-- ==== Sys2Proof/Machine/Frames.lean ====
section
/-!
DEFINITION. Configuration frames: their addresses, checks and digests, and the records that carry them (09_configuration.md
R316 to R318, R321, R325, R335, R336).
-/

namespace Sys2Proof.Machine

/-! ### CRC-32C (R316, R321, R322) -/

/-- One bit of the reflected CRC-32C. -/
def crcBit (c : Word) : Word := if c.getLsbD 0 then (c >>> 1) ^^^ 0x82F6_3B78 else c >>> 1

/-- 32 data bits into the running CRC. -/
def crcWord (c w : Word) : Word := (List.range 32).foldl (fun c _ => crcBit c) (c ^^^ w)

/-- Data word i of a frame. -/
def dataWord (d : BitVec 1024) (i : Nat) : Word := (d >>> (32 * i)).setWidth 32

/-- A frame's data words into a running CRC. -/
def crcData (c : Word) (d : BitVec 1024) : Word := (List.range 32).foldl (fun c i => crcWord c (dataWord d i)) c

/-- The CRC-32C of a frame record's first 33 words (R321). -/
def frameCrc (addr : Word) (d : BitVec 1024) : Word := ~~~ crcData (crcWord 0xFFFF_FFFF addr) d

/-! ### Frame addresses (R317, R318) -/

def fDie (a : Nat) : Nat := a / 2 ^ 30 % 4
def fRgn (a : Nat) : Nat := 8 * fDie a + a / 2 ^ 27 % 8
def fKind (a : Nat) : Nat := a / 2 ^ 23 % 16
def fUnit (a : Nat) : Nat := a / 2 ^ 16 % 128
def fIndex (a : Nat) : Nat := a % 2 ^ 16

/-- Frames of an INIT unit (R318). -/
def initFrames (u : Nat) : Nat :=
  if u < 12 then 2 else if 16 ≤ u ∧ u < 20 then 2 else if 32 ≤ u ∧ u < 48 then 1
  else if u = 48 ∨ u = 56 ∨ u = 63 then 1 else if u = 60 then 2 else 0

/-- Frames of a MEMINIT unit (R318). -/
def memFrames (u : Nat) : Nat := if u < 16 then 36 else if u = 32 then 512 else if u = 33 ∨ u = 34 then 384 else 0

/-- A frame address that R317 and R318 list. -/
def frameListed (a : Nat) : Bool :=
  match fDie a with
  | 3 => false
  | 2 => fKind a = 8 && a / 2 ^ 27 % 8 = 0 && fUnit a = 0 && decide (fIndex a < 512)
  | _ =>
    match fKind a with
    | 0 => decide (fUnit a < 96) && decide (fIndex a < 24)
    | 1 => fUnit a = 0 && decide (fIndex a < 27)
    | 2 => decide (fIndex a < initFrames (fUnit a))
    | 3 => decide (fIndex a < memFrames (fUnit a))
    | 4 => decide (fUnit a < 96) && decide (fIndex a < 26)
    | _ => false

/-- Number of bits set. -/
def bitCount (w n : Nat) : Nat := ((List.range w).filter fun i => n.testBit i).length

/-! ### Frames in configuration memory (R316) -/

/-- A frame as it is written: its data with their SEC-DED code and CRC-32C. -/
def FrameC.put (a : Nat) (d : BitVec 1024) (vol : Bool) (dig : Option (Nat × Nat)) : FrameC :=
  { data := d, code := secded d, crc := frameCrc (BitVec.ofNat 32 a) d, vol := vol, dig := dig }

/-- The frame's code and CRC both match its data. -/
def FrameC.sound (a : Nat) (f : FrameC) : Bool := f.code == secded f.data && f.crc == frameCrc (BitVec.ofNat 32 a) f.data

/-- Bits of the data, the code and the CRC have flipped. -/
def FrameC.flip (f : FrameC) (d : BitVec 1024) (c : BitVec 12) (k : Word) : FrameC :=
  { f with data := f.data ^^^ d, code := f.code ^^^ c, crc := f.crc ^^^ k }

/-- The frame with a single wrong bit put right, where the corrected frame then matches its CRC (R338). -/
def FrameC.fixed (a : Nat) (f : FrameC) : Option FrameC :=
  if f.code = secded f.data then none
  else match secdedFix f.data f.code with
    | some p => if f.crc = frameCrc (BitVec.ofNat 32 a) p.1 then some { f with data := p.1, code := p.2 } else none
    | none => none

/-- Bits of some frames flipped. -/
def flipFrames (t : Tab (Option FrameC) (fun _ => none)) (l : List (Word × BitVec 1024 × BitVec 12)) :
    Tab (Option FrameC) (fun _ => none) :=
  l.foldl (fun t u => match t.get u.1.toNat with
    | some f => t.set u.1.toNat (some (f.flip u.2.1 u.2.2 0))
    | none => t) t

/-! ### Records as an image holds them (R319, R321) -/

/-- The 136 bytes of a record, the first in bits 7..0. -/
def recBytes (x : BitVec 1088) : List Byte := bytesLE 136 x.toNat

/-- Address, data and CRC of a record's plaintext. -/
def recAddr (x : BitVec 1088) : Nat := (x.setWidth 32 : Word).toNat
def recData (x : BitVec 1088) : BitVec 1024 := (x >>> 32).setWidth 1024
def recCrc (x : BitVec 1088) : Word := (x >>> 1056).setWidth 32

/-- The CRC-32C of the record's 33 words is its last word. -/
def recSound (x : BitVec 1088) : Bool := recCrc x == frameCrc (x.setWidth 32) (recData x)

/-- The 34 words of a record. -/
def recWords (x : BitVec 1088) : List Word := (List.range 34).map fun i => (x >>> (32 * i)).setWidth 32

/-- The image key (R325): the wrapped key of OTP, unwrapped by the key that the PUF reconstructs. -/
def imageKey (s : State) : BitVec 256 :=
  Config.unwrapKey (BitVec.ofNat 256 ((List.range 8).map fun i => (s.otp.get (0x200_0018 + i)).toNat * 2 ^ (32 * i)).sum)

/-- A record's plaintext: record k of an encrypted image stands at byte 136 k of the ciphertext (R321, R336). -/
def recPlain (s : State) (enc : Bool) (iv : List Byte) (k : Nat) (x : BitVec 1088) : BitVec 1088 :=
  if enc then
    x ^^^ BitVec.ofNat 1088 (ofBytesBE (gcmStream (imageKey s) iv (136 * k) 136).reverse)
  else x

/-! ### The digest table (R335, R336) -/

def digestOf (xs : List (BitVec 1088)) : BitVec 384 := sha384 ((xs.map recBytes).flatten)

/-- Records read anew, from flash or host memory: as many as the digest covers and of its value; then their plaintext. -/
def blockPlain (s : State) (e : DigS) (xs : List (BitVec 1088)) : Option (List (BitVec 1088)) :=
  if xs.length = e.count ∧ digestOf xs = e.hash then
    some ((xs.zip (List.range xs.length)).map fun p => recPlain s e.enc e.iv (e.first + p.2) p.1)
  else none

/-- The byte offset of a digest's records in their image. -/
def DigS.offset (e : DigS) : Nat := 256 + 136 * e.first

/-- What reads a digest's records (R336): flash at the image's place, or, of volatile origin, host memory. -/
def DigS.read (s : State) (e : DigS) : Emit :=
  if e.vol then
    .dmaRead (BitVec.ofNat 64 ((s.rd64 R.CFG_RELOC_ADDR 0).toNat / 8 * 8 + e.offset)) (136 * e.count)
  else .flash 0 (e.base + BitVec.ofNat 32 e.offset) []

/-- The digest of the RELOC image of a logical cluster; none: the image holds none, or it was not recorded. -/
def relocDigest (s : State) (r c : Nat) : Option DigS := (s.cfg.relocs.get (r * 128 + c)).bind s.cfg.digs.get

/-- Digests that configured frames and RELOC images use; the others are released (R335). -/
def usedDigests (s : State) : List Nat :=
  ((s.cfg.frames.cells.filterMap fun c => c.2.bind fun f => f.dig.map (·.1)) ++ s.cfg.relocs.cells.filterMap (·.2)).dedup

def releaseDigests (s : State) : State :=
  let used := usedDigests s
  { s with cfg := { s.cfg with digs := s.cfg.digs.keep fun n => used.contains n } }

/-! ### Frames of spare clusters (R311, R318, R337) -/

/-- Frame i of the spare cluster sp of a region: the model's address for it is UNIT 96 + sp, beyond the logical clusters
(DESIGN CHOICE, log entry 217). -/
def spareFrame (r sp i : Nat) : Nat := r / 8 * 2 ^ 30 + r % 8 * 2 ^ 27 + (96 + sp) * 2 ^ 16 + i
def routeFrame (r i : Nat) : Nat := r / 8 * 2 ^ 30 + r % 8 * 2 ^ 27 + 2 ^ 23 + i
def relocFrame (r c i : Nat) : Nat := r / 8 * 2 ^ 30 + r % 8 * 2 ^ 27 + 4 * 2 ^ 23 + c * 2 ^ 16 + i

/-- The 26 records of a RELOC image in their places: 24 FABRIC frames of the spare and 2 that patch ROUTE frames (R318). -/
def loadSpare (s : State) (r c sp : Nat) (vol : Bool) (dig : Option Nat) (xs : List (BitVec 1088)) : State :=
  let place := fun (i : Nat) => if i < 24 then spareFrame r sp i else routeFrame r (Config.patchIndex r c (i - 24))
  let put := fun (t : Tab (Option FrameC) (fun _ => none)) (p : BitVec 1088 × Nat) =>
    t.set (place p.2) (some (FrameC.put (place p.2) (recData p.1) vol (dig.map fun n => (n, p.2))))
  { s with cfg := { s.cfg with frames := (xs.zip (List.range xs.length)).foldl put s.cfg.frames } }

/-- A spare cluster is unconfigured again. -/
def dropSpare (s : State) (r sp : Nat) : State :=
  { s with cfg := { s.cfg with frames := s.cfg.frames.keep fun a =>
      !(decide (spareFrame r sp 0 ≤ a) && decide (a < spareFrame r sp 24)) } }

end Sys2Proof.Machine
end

# # #

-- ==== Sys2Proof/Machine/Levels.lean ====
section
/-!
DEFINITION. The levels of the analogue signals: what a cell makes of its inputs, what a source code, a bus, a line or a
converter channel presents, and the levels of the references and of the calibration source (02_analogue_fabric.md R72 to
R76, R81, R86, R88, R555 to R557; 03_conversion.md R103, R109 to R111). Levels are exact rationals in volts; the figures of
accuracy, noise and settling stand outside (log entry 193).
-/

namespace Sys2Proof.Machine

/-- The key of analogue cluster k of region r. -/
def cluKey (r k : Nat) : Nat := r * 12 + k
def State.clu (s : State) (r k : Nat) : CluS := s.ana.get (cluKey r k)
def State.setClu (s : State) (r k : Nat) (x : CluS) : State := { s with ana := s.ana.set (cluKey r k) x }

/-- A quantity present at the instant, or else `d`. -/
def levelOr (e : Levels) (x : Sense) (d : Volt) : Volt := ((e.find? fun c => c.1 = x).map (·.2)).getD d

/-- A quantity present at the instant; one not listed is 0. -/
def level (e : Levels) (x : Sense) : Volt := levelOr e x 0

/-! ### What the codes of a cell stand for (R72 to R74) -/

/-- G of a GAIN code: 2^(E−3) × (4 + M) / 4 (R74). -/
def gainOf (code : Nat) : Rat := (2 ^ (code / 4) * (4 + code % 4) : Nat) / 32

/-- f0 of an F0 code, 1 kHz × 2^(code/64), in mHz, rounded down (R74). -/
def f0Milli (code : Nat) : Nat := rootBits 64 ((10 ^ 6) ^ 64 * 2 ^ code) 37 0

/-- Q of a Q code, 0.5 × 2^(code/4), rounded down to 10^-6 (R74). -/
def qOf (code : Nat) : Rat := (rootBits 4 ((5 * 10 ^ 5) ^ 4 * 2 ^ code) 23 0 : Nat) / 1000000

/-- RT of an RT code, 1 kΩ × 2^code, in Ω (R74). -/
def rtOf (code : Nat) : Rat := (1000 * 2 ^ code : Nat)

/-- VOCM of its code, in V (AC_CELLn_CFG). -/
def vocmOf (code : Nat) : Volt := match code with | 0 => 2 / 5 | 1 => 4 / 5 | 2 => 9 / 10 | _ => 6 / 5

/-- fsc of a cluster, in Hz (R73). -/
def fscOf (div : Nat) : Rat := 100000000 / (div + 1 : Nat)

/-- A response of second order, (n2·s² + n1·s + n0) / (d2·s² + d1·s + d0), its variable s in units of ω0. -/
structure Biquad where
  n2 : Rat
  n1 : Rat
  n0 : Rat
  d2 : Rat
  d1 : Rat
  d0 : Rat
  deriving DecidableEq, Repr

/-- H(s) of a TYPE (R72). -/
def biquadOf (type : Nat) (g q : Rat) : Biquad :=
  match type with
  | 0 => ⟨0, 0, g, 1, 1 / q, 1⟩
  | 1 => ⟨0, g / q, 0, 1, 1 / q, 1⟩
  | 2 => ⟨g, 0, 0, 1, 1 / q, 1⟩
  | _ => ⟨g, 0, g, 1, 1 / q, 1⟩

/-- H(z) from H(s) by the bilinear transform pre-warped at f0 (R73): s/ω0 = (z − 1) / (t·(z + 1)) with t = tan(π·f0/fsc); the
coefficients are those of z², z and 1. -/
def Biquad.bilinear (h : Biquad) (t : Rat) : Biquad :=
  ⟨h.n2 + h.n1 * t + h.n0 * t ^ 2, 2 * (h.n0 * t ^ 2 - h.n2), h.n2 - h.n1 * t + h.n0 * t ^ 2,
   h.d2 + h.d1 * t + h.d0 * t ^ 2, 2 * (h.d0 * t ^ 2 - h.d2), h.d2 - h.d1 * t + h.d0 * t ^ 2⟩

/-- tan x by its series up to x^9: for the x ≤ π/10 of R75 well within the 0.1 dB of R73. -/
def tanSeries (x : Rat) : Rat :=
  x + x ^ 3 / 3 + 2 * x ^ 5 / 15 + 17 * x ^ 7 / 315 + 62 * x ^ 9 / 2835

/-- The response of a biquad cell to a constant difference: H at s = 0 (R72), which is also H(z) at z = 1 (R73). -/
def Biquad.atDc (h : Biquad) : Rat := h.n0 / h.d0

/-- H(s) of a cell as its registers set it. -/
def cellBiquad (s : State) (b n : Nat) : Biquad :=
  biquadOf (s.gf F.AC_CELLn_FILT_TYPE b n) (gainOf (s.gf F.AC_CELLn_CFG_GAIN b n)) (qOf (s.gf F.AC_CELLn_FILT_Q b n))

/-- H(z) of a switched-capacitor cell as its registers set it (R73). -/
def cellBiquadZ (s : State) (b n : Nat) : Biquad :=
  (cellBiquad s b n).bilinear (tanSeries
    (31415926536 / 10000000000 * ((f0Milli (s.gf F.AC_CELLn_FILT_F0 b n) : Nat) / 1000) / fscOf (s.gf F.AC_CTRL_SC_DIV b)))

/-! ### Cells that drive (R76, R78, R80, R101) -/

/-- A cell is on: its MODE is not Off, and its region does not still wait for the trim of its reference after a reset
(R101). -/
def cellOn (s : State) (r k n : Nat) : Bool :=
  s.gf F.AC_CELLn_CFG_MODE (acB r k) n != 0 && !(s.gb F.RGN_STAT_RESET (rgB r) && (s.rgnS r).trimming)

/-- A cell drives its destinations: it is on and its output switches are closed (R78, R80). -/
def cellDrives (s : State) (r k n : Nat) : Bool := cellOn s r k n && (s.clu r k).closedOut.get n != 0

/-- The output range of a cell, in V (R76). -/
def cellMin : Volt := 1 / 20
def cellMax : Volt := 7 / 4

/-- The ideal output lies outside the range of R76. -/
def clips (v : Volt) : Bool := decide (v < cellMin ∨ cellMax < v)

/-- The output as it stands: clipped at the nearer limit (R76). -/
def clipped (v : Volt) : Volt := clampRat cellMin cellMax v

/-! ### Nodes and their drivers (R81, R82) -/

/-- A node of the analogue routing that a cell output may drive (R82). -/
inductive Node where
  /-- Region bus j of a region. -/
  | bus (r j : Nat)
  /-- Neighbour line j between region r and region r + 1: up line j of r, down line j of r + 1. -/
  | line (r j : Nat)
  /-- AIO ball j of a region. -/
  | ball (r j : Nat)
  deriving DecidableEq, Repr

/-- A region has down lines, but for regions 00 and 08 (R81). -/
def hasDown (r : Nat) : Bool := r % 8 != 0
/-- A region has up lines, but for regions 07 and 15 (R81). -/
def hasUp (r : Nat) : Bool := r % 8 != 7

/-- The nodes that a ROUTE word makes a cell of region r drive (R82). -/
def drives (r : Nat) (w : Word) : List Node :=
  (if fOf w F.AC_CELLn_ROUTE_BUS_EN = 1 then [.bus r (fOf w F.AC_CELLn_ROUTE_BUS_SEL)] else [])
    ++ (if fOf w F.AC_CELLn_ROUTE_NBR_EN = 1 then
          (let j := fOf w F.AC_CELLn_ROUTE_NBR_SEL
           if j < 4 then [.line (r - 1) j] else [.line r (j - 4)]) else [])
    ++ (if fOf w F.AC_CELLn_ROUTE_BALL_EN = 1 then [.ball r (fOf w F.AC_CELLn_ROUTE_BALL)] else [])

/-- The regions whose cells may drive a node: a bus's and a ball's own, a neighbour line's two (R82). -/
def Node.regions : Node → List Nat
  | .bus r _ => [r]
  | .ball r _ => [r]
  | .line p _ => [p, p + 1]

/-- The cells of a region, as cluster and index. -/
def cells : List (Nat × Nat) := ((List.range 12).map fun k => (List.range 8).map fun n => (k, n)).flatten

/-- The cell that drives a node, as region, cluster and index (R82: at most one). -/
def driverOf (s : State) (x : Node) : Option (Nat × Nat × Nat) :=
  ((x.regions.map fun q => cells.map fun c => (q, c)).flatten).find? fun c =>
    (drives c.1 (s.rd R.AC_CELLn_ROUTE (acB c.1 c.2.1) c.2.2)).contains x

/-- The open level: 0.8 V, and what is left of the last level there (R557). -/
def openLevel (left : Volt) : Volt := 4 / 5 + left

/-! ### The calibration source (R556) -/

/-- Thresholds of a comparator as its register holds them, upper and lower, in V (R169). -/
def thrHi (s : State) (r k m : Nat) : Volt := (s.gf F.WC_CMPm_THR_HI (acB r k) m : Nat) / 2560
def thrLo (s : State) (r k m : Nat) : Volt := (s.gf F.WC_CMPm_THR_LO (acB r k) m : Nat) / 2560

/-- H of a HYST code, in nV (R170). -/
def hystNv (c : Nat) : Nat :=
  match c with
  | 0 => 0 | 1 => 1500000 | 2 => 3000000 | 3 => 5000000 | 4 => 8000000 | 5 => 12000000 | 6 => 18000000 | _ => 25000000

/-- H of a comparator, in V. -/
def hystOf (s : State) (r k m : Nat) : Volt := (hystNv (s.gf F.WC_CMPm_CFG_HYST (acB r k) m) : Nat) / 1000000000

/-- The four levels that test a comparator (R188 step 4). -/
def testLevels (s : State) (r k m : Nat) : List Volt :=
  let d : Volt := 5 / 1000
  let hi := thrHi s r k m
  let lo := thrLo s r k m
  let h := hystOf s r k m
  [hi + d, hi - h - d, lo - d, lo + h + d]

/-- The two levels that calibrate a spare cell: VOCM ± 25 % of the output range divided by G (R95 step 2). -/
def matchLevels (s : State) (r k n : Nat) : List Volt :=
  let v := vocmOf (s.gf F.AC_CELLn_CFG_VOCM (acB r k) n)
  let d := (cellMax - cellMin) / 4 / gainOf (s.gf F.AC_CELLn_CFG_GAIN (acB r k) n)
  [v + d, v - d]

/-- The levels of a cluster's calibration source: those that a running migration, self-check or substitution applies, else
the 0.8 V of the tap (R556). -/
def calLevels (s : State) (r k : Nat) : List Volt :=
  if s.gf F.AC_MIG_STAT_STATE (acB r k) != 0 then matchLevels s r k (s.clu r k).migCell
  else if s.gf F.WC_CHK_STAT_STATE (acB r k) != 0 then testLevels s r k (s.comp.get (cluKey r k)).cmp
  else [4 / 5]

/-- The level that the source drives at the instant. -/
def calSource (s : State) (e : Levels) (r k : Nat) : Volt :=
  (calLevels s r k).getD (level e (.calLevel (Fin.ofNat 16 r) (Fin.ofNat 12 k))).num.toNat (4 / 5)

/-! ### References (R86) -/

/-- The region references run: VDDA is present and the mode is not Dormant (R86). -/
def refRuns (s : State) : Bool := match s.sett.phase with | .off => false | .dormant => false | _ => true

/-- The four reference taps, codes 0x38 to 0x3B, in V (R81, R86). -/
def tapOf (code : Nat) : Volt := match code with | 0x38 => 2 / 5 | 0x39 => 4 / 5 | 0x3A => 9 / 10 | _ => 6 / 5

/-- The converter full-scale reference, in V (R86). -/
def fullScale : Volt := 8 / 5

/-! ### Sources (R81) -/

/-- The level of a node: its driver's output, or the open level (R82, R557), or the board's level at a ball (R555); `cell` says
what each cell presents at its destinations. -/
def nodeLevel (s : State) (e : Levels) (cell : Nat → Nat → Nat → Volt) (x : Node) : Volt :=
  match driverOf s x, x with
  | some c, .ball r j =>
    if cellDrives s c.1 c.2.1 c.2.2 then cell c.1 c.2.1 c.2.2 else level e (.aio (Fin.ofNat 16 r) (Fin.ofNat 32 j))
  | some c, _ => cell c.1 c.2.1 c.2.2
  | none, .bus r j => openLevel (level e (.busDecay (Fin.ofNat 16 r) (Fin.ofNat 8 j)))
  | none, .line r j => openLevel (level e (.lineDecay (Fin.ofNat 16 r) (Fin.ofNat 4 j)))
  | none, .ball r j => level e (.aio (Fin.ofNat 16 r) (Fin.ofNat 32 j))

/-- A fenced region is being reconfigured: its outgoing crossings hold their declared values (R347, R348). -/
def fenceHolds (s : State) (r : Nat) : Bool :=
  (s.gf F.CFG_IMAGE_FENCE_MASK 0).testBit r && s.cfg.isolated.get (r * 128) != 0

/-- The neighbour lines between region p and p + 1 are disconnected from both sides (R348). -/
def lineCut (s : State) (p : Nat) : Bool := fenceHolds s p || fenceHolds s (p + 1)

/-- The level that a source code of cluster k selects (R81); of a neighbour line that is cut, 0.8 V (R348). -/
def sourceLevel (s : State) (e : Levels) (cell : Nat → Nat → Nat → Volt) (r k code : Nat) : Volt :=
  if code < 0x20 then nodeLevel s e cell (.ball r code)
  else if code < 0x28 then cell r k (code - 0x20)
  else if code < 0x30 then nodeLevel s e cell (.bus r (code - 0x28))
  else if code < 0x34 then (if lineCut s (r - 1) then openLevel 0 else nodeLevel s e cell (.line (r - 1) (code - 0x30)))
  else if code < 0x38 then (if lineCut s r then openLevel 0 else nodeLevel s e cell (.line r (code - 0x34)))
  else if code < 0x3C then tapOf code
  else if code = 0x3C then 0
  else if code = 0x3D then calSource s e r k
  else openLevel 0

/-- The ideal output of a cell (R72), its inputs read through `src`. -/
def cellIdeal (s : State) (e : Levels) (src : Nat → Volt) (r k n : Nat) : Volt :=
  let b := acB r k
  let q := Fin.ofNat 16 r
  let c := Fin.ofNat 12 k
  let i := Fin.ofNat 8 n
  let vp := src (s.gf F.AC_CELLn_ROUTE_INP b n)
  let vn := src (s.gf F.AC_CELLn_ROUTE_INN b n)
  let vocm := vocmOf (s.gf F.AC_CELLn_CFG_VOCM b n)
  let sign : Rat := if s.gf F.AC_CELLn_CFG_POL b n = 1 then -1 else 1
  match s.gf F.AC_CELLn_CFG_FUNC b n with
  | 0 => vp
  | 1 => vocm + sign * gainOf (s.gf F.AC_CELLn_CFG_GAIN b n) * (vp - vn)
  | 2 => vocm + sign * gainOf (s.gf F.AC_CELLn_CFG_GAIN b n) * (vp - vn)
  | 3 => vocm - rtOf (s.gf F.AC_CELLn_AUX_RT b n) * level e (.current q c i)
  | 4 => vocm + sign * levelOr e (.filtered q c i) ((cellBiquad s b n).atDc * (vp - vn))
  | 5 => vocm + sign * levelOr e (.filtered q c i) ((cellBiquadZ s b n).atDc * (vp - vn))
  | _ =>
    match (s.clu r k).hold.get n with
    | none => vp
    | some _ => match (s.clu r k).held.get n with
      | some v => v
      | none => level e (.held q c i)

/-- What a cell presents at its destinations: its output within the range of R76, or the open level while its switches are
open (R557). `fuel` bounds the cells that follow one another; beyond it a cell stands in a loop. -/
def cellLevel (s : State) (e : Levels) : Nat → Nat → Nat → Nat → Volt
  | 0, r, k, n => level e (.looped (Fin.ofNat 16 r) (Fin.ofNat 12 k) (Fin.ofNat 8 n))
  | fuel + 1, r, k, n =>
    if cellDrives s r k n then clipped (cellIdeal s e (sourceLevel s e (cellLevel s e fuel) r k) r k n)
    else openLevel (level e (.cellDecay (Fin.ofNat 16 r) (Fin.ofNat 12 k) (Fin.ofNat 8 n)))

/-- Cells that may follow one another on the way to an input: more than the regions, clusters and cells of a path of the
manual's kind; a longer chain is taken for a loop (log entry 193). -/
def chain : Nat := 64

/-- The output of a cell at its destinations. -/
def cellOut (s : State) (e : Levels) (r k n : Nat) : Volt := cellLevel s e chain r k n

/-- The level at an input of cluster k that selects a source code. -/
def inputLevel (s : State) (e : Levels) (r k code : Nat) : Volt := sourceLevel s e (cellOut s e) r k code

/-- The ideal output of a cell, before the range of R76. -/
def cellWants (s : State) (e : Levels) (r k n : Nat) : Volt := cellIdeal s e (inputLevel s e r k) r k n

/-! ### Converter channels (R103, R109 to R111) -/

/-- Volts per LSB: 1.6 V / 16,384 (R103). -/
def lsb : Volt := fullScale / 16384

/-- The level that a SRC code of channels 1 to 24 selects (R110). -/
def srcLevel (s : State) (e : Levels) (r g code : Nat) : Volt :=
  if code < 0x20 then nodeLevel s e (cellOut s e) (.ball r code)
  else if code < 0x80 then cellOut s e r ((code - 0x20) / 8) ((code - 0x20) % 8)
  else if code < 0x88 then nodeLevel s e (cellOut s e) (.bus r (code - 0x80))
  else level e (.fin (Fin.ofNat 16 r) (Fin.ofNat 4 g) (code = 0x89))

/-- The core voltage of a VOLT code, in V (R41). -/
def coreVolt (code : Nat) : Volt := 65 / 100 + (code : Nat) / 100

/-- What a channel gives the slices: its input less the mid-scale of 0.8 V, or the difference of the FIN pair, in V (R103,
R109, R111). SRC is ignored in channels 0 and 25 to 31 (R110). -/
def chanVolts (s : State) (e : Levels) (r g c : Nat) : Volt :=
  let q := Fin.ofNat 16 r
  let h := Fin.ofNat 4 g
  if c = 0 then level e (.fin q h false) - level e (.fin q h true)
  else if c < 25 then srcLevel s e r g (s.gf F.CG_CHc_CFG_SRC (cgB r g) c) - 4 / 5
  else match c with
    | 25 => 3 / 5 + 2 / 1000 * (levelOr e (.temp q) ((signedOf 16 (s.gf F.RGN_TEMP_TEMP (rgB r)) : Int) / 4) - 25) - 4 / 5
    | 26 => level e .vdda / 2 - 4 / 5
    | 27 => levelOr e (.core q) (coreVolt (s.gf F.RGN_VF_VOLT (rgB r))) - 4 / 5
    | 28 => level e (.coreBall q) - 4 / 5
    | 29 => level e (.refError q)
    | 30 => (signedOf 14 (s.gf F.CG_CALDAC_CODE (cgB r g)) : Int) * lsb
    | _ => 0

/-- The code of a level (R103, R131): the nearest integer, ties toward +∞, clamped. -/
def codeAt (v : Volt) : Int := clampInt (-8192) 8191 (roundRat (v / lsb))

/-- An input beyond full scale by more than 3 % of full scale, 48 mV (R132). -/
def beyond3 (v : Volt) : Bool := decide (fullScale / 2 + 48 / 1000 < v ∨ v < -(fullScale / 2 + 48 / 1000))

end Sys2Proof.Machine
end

# # #

EXERCISE INSTRUCTIONS: Gather each line from the listing above that holds "clusters".

WRITTEN RESPONSE:
/-! ### Frames of spare clusters (R311, R318, R337) -/
/-- Frame i of the spare cluster sp of a region: the model's address for it is UNIT 96 + sp, beyond the logical clusters
/-- Cells that may follow one another on the way to an input: more than the regions, clusters and cells of a path of the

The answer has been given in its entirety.